Dataset content ▸
>>

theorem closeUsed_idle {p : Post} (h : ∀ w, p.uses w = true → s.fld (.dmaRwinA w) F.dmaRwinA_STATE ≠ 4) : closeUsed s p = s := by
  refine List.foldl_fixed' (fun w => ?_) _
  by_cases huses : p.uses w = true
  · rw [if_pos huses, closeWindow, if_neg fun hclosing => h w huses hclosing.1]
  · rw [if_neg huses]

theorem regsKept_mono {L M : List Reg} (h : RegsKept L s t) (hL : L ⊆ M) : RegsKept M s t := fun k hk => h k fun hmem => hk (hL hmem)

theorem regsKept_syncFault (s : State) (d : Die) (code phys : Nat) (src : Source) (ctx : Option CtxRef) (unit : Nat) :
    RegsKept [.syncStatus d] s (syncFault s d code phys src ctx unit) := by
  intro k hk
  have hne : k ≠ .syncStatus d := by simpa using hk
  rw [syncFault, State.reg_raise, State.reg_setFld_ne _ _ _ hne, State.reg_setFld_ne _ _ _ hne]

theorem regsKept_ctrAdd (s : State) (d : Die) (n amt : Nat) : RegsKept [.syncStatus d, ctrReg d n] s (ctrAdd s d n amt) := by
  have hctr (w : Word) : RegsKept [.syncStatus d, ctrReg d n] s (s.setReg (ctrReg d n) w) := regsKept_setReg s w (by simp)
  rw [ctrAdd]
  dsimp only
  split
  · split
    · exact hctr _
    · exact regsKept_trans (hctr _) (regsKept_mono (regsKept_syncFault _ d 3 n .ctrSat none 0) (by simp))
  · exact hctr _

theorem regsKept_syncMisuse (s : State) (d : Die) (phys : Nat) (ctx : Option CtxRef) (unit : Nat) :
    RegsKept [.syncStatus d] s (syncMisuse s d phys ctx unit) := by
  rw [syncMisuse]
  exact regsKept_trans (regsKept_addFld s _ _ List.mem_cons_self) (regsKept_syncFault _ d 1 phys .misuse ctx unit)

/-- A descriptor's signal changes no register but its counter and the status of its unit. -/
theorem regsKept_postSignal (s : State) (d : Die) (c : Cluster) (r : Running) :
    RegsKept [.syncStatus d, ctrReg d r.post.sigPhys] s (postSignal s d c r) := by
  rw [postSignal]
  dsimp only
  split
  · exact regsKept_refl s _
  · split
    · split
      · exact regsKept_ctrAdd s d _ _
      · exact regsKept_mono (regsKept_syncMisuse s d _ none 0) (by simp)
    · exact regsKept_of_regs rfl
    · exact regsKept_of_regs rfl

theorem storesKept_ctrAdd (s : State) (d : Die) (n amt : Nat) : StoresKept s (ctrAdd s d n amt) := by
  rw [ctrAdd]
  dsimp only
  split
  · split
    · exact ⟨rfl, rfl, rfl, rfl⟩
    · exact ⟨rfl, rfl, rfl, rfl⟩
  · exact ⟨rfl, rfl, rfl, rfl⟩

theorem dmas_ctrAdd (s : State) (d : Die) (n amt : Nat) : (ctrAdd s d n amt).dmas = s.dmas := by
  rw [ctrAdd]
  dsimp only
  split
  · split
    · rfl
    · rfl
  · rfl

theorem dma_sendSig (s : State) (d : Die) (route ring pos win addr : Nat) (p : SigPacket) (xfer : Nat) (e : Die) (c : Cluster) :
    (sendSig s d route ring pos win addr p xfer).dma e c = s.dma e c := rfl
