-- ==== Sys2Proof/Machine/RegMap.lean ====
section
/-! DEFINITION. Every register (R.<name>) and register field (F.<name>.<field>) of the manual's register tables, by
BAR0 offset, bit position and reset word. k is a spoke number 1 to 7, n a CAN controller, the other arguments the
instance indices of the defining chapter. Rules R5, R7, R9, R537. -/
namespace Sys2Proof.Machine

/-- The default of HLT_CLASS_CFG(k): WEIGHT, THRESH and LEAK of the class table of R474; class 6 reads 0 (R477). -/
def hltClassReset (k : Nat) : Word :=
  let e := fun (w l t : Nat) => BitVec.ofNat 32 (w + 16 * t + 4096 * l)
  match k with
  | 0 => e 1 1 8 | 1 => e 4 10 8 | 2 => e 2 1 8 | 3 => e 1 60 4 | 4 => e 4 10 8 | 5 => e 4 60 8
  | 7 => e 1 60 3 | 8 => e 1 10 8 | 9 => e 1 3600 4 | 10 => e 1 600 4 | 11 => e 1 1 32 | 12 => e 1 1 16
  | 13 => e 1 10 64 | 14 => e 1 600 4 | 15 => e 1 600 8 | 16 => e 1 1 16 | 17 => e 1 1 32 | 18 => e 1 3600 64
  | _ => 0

<<
>>

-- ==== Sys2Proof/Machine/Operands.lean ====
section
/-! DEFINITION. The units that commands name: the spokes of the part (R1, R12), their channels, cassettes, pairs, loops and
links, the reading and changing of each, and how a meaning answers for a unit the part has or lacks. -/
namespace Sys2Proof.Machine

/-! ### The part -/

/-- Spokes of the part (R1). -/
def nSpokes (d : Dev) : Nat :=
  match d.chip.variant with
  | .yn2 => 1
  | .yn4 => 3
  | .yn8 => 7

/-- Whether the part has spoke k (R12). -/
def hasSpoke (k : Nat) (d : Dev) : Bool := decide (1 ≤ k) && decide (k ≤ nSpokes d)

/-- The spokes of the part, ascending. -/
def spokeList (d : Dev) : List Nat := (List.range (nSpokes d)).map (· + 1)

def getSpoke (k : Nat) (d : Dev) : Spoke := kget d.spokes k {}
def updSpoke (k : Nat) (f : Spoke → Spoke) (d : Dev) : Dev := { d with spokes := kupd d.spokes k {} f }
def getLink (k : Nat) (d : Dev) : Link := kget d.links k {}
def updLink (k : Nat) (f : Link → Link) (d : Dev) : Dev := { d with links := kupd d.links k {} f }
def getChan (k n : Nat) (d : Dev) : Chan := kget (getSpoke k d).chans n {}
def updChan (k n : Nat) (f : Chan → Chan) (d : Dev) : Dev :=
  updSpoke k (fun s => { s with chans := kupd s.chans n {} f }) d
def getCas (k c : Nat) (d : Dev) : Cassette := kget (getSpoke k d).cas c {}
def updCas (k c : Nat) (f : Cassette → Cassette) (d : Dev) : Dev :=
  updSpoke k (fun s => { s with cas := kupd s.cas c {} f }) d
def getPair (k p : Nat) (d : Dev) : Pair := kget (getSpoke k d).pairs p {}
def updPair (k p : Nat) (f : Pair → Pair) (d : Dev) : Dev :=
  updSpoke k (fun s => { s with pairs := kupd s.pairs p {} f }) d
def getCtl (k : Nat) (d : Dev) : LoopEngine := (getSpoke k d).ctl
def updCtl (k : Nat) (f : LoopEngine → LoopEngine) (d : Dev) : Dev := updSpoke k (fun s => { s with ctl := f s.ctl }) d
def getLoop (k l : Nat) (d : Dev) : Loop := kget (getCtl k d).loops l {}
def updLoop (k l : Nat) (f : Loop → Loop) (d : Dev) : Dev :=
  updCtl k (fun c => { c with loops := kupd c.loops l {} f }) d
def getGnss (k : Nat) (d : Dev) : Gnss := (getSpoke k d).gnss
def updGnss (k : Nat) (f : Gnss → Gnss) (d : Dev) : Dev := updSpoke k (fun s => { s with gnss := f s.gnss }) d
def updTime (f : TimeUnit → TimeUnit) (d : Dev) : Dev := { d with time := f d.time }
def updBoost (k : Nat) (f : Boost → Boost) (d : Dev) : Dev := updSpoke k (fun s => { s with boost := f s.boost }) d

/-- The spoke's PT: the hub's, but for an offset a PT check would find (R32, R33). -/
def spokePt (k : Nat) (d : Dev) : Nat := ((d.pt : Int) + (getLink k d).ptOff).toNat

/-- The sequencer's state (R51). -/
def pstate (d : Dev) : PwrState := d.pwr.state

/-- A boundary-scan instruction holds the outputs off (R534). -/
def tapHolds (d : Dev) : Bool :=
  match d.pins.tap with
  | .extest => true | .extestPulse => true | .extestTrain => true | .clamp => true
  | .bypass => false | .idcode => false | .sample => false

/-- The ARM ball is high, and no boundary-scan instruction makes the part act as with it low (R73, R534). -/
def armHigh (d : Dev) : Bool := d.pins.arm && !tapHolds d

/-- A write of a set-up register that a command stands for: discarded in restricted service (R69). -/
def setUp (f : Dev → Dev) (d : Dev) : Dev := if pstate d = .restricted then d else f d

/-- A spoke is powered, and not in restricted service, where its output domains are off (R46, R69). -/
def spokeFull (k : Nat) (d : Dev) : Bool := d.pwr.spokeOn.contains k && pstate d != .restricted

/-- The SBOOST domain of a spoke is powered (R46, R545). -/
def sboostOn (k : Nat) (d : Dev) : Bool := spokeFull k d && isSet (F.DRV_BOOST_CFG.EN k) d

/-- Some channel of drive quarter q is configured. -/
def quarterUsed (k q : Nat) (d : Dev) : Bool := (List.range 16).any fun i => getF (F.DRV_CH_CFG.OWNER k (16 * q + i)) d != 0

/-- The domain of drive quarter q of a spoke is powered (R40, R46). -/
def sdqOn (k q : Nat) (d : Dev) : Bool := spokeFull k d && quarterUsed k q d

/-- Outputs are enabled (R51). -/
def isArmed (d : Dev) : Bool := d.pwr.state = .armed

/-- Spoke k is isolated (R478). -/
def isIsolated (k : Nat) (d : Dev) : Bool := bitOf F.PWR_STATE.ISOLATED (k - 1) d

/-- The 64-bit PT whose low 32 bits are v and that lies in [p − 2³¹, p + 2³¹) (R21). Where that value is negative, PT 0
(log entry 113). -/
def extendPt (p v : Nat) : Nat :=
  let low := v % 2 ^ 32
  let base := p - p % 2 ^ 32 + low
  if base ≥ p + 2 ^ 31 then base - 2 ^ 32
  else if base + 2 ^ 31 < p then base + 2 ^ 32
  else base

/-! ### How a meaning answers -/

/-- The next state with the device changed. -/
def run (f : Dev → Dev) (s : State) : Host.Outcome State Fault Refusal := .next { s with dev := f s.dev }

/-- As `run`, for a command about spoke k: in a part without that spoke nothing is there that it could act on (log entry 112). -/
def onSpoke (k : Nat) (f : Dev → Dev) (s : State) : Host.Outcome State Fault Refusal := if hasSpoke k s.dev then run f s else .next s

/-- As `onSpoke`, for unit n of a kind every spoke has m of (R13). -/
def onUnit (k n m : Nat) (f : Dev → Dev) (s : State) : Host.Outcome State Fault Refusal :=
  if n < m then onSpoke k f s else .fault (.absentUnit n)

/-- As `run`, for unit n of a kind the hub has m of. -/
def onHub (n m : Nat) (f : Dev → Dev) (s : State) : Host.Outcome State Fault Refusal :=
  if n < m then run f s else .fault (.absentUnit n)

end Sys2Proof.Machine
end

<<

Work request ▸ Copy the lines above exactly. Start with the line containing "s p = s := by", end with the line containing "theorem regsKept_syncFault (s", and include both.

Written solution ▸
theorem closeUsed_idle {p : Post} (h : ∀ w, p.uses w = true → s.fld (.dmaRwinA w) F.dmaRwinA_STATE ≠ 4) : closeUsed s p = s := by
  refine List.foldl_fixed' (fun w => ?_) _
  by_cases huses : p.uses w = true
  · rw [if_pos huses, closeWindow, if_neg fun hclosing => h w huses hclosing.1]
  · rw [if_neg huses]

theorem regsKept_mono {L M : List Reg} (h : RegsKept L s t) (hL : L ⊆ M) : RegsKept M s t := fun k hk => h k fun hmem => hk (hL hmem)

theorem regsKept_syncFault (s : State) (d : Die) (code phys : Nat) (src : Source) (ctx : Option CtxRef) (unit : Nat) :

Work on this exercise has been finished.